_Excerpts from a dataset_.

-- ==== Sys2Proof/Laws/KeepsExec.lean ====
section
/-! SUPPORT. What every command leaves alone, the reset and the acquisition of the band count apart: the queue, the clock after the
event's beginning, and but for SEAL_SET the fuses. What every command keeps: memory's canonical form and the complement pairs. -/

namespace Sys2Proof.Machine

theorem State.begin_keeps {F : Prop} (s : State) (e : Ev) : Keeps F (s.at e) (s.begin e) :=
  State.checkTs_keeps (State.checkPairs_keeps (Keeps.foldl (fun _ n h => State.takeNews_keeps h n) (Keeps.refl _)))

theorem State.occur_keeps {F : Prop} {s : State} {e : Ev} {act : State → State}
    (ha : ∀ x, Keeps F (s.at e) x → Keeps F (s.at e) (act x)) : Keeps F (s.at e) (s.occur e act) :=
  State.finish_keeps (ha _ (Keeps.refl _))

theorem State.meet_keeps {F : Prop} {s : State} {e : Ev} {act : State → State}
    (ha : ∀ x, Keeps F (s.at e) x → Keeps F (s.at e) (act x)) : Keeps F (s.at e) (s.meet e act) :=
  State.finish_keeps (ha _ (State.checkTs_keeps (State.checkPairs_keeps (Keeps.refl _))))

theorem State.hear_keeps {F : Prop} {s : State} {e : Ev} {act : State → State}
    (ha : ∀ x, Keeps F (s.at e) x → Keeps F (s.at e) (act x)) : Keeps F (s.at e) (s.hear e act) :=
  State.finish_keeps (ha _ (State.begin_keeps s e))

theorem State.row_keeps {F : Prop} {s : State} {e : Ev} {c : Cmd} {code : Nat} {form : Bool} {op : State → Cmd → State}
    (ha : ∀ x, Keeps F (s.at e) x → Keeps F (s.at e) (op x c)) : Keeps F (s.at e) (s.row e c code form op) := by
  unfold State.row
  dsimp only
  split
  · exact State.finish_keeps (ha _ (State.begin_keeps s e))
  · exact State.begin_keeps s e

theorem State.arrive_keeps {F : Prop} {s : State} {e : Ev} {w : Wire} {type : Nat} {act : State → State}
    (ha : ∀ x, Keeps F (s.at e) x → Keeps F (s.at e) (act x)) : Keeps F (s.at e) (s.arrive e w type act) := by
  unfold State.arrive
  dsimp only
  split
  · exact State.finish_keeps (ha _ (State.begin_keeps s e))
  · exact State.begin_keeps s e

theorem execResetRelease_keeps {F : Prop} (e : Ev) (straps : BitVec 22) (s : State) :
    ∃ t, execResetRelease e straps s = .next t ∧ Keeps F (s.at e) t := by
  refine ⟨_, rfl, ?_⟩
  repeat' (first
    | with_reducible assumption
    | with_reducible exact Keeps.refl _
    | with_reducible apply State.release_keeps)

theorem execFirmwareRelease_keeps {F : Prop} (e : Ev) (image : List Byte) (s : State) :
    ∃ t, execFirmwareRelease e image s = .next t ∧ Keeps F (s.at e) t := by
  refine ⟨_, rfl, ?_⟩
  repeat' (first
    | with_reducible assumption
    | with_reducible exact Keeps.refl _
    | with_reducible apply State.takeImage_keeps)

theorem execFirmwareStart_keeps {F : Prop} (e : Ev) (s : State) :
    ∃ t, execFirmwareStart e s = .next t ∧ Keeps F (s.at e) t := by
  refine ⟨_, rfl, ?_⟩
  repeat' (first
    | with_reducible assumption
    | with_reducible exact Keeps.refl _
    | (with_reducible refine State.occur_keeps (fun s h => ?_))
    | with_reducible apply State.startFirmware_keeps)

theorem execControllerReady_keeps {F : Prop} (e : Ev) (i : Fin 16) (lpddr wordCode pseudo : Bool) (s : State) :
    ∃ t, execControllerReady e i lpddr wordCode pseudo s = .next t ∧ Keeps F (s.at e) t := by
  refine ⟨_, rfl, ?_⟩
  repeat' (first
    | with_reducible assumption
    | with_reducible exact Keeps.refl _
    | with_reducible apply State.ctrlReady_keeps)

theorem execControllerReadyTimeout_keeps {F : Prop} (e : Ev) (i : Fin 16) (s : State) :
    ∃ t, execControllerReadyTimeout e i s = .next t ∧ Keeps F (s.at e) t := by
  refine ⟨_, rfl, ?_⟩
  repeat' (first
    | with_reducible assumption
    | with_reducible exact Keeps.refl _
    | with_reducible apply State.ctrlLate_keeps)

theorem execLaneTrainingDone_keeps {F : Prop} (e : Ev) (i : Fin 16) (passed : BitVec 8) (encoded : List LaneRom) (s : State) :
    ∃ t, execLaneTrainingDone e i passed encoded s = .next t ∧ Keeps F (s.at e) t := by
  refine ⟨_, rfl, ?_⟩
  repeat' (first
    | with_reducible assumption
    | with_reducible exact Keeps.refl _
    | with_reducible apply State.lanesTrained_keeps)
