/-- A witness hold ends at its bound: every suspect role of the step is unresolved (R186). -/
theorem State.boundWitness_of_past {since : Nat} (hcast : v.cast = some .hold) (hsince : v.holdFrom = some since)
    (hhold : k.witnessHold = true) (hpast : v.witnessUntil ≤ s.now) : s.boundWitness ctx =
      (k.suspectRoles.foldl (State.endSuspect ctx) (s.unresolved ctx 2 gl k.s.toNat)).modCoded ctx Coded.suspectsUnresolved := by
  have hguard : ¬((!k.witnessHold) = true ∨ s.now < v.witnessUntil) := by simp [hhold, hpast]
  simp only [State.boundWitness, hk, hgl, hv, hcast, hsince, if_neg hguard]
  rfl

end

/-- A test that runs on a crown's hold is abandoned from T − G on (R186, R559). -/
theorem State.boundTest_of_near {s : State} {ctx : Nat} {k : Coded} {d : Decision} (hk : s.codedOf ctx = some k)
    (hd : k.decision = some d) (hnear : (d.time).getD 0 ≤ s.now + k.voteGuard s.cu.crownGuard) : s.boundTest ctx = s.abandonTests := by
  simp only [State.boundTest, hk, hd, if_neg (Nat.not_lt.2 hnear)]

/-- Settles O46: each timer finds its cause due; the sweep ends as its definition says, each entry by its crowned hand. -/
theorem crownTimersComplete : Obligations.CrownTimersComplete := by
  unfold Obligations.CrownTimersComplete
  refine ⟨?_, ?_, ?_, ?_, ?_⟩
  · intro e ctx k s b hk hsweep hosted w u v
    have hdone := State.finishSweep_of_sweeping hk hsweep
    rw [Coded.hostsAdmitted_eq, Coded.copiesAdmitted_eq] at hdone
    exact congrArg (fun t : State => Host.Outcome.next t.finish) hdone
  · intro s mark right r idx u hhand
    exact State.stitch_sweepStitch mark hhand
  · intro e ctx k gl v s b hk hgl hv hended hlate
    refine ⟨fun hphase => ?_, fun hphase => ?_⟩
    · exact congrArg (fun t : State => Host.Outcome.next t.finish) (State.passUndecided_of_late hk hgl hv hended hlate hphase)
    · exact congrArg (fun t : State => Host.Outcome.next t.finish) (State.passVoting_of_late hk hgl hv hended hlate hphase)
  · intro e ctx since k gl v s b hk hgl hv hcast hsince
    refine ⟨fun hhold hpast => ?_, fun hhold hpast => ?_⟩
    · exact congrArg (fun t : State => Host.Outcome.next t.finish) (State.boundHatbox_of_past hk hgl hv hcast hsince hhold hpast)
    · exact congrArg (fun t : State => Host.Outcome.next t.finish) (State.boundWitness_of_past hk hgl hv hcast hsince hhold hpast)
  · intro e ctx k d s b hk hd hnear
    exact congrArg (fun t : State => Host.Outcome.next t.finish) (State.boundTest_of_near hk hd hnear)

end Sys2Proof.Machine

/-! PROOFS. Regions and quotas: REGION_MAP, REGION_UNMAP, REGION_FILL and QUOTA_SET (R52, R63, R331, R347, R382, R386, R387, R472,
R473). -/

namespace Sys2Proof.Machine
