/-! ### Work of a warp that is not finished (R31, R50) -/

/-- A descriptor of the object table (R161). KIND 8 stands for the stash (R163). -/
structure Desc where
  valid : Bool := false
  kind : Nat := 0
  rights : Nat := 0
  home : Nat := 0
  pg : Nat := 0
  plc : Nat := 0
  migp : Nat := 0
  len : Nat := 0
  xlist : Nat := 0
  shadow : Nat := 0
  robj : Nat := 0
  peer : Nat := 0
  gen : Nat := 0
  deriving DecidableEq, Repr, Inhabited

/-- Where a long result goes. -/
inductive Dst where
  | v (n : Nat)
  | k (n : Nat)
  | cm
  | h (n : Nat)
  deriving DecidableEq, Repr, Inhabited

/-- One register, CM or CPM write of a long result: for CM, bit 0 of `val` and `plate` for CPM. -/
structure LWrite where
  t : Nat
  dst : Dst
  val : Word
  tag : BitVec 2 := 0
  plate : Bool := false
  deriving DecidableEq, Repr, Inhabited

/-- A long result on its way: the writes that will be made (R50). -/
structure Long where
  id : Nat
  writes : List LWrite
  /-- Flags that reach ST with it (R146). -/
  flags : Word := 0
  /-- It comes from outside the cluster (R321). -/
  remote : Bool := false
  deriving DecidableEq, Repr, Inhabited

/-- The lane of a load in flight (R99). -/
structure Load where
  id : Nat
  /-- The issue it belongs to. -/
  group : Nat
  t : Nat
  /-- The threads that take a cause of it: the lane's own, or the run's active threads under LDK. -/
  threads : List Nat
  k : Bool
  reg : Nat
  obj : Nat
  off : Nat
  conv : Nat
  strong : Option Scope := none
  taint : Bool := false
  limit : Nat := 0
  /-- The cycle in which the request leaves the lane (R20), and the tick at which that cycle begins. -/
  leave : Nat := 0
  t0 : Nat := 0
  pred : Nat := 0
  guessK : Word := 0
  pc : BitVec 40 := 0
  /-- PC of the word itself: in a repeat, of the repeated word. -/
  wpc : BitVec 40 := 0
  marked : Bool := false
  /-- What the load read, where it was performed before its reply (R13; log 15). -/
  fixed : Option Dword := none
  settled : Bool := false
  ticket : Option Nat := none
  guess : Word := 0
  /-- The converted reply and its tick, when a reply settled the lane. -/
  reply : Option (Word × Nat) := none
  finished : Bool := false
  /-- The descriptor that it was checked against, where the object's entry has changed since (R164). -/
  old : Option Desc := none
  /-- The port to its device went down while it was on its way (R305). -/
  lost : Bool := false
  /-- A fault of the memory port holds it (R110, R165), and the address of its KIND 0 record, 0 for none; a record that
  waits for room in its ring has a number from `heldFrom` on (R290). -/
  posted : Bool := false
  recAt : Nat := 0
  deriving DecidableEq, Repr, Inhabited

/-- What a request other than a load does where it is performed. -/
inductive ReqOp where
  /-- A store: its bytes (R100). -/
  | store (bytes : List Byte)
  /-- AT and RED (R203, R204): FN, TY, the operand, the new value of `.cas`, where the old value goes. -/
  | atom (fn ty : Nat) (x y : Dword) (dst : Option Dst)
  /-- An LDH: `q` 0 plain, 1 `.wf`, 2 `.wfe` (R178). -/
  | ldh (conv : Nat) (dst : Dst) (q : Nat)
  /-- An STH: `q` 0 plain, 1 `.sf`, 2 `.wesf` (R178). -/
  | sth (bytes : List Byte) (q : Nat)
  /-- An element of a GATH: its place in the stash (R181); `mute` where a cause keeps its granule empty. -/
  | gath (dest : Nat) (elem : Nat) (mute : Bool)
  /-- An update of a SCAT (R182). -/
  | scat (fn : Nat) (y : Word) (elem : Nat)
  /-- The write-back of a word by SFLUSH or SUNMAP, which waits for its page (R176). -/
  | back
  /-- A store that met a cause (R100). -/
  | failed (cause : Byte)
  /-- An ACCRD.w lane (R236). -/
  | accrd (row col : Nat) (dst : Dst)
  /-- An ACCREL that earlier reads of the row hold back (R231). -/
  | accrel (row : Nat)
  /-- A tarnish access (R250): the kind 0 TLD, 1 TST, 2 BURN, 3 LIFE, 4 TINIT; its data; where its result goes. -/
  | tarn (kind conv : Nat) (y : Word) (dst : Option Dst)
  /-- A KVX lane (R264): position, stride, and the directory entry once it is read. -/
  | kvx (pos stride : Word) (first : Option Dword) (dst : Dst)
  /-- A PFXH (R265): the previous hash. -/
  | pfxh (prev : Dword) (dst : Dst)
  | wqpop (dst : Dst)
  /-- An LARR (R269): the region's object, offset and length. -/
  | larr (robj roff len : Nat) (dst : Dst)
  /-- An RNEXT (R272): the index it starts from, the count once it is read, and the step it is at. -/
  | rnext (b : Word) (count : Option Nat) (i : Nat) (dst : Dst)
  /-- A message of an XRA, an XRC or an XRF, with its number and, for an XRA, the result capability (R296). -/
  | xr (no : Nat) (m : XrMsg) (cap : Dword) (dst : Option Dst)
  deriving DecidableEq, Repr, Inhabited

_TASK DETAILS_.
Search the records above for the string "witnessHold" and copy each line that holds it.

_RESPONSE AREA_.
    (hhold : k.witnessHold = true) (hpast : v.witnessUntil ≤ s.now) : s.boundWitness ctx =
  have hguard : ¬((!k.witnessHold) = true ∨ s.now < v.witnessUntil) := by simp [hhold, hpast]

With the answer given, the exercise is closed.